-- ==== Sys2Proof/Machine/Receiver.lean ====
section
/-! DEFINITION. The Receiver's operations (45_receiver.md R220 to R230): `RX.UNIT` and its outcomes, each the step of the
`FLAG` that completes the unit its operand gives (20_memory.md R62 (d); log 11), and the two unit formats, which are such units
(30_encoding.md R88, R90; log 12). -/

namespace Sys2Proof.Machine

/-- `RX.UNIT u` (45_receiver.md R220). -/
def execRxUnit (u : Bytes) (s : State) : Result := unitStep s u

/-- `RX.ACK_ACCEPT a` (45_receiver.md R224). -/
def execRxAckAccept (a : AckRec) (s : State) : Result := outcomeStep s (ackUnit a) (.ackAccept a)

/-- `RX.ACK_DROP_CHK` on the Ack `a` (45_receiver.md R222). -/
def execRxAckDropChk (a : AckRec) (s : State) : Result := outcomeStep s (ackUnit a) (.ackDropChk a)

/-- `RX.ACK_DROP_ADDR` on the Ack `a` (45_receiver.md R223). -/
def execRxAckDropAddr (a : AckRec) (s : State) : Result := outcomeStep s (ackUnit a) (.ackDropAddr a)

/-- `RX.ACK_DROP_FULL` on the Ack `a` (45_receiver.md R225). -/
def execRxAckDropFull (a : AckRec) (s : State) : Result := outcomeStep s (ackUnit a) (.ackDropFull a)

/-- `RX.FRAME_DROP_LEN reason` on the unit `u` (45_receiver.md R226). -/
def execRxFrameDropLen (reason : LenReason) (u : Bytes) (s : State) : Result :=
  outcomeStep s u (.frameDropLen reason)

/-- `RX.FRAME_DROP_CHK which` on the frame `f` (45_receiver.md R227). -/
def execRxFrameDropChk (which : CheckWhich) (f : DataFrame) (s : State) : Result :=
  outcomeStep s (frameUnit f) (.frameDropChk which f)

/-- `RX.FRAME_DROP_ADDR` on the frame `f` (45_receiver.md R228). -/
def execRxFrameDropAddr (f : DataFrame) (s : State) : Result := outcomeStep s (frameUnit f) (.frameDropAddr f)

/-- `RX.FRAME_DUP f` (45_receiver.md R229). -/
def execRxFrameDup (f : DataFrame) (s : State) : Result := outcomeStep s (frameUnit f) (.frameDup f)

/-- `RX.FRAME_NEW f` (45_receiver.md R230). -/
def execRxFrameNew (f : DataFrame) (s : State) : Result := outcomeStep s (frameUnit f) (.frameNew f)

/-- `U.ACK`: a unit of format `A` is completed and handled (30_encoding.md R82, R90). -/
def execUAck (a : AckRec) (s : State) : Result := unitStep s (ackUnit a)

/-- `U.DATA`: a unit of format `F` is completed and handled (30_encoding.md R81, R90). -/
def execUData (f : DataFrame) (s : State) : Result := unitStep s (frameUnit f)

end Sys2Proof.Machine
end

WHAT YOU NEED TO DO ▸
Above are the records; from them, give again exactly the lines from the one containing "(45_receiver.md R220). -/" through the one containing "def execRxAckAccept (a", both included.

TASK RESULT ▸
/-- `RX.UNIT u` (45_receiver.md R220). -/
def execRxUnit (u : Bytes) (s : State) : Result := unitStep s u

/-- `RX.ACK_ACCEPT a` (45_receiver.md R224). -/
def execRxAckAccept (a : AckRec) (s : State) : Result := outcomeStep s (ackUnit a) (.ackAccept a)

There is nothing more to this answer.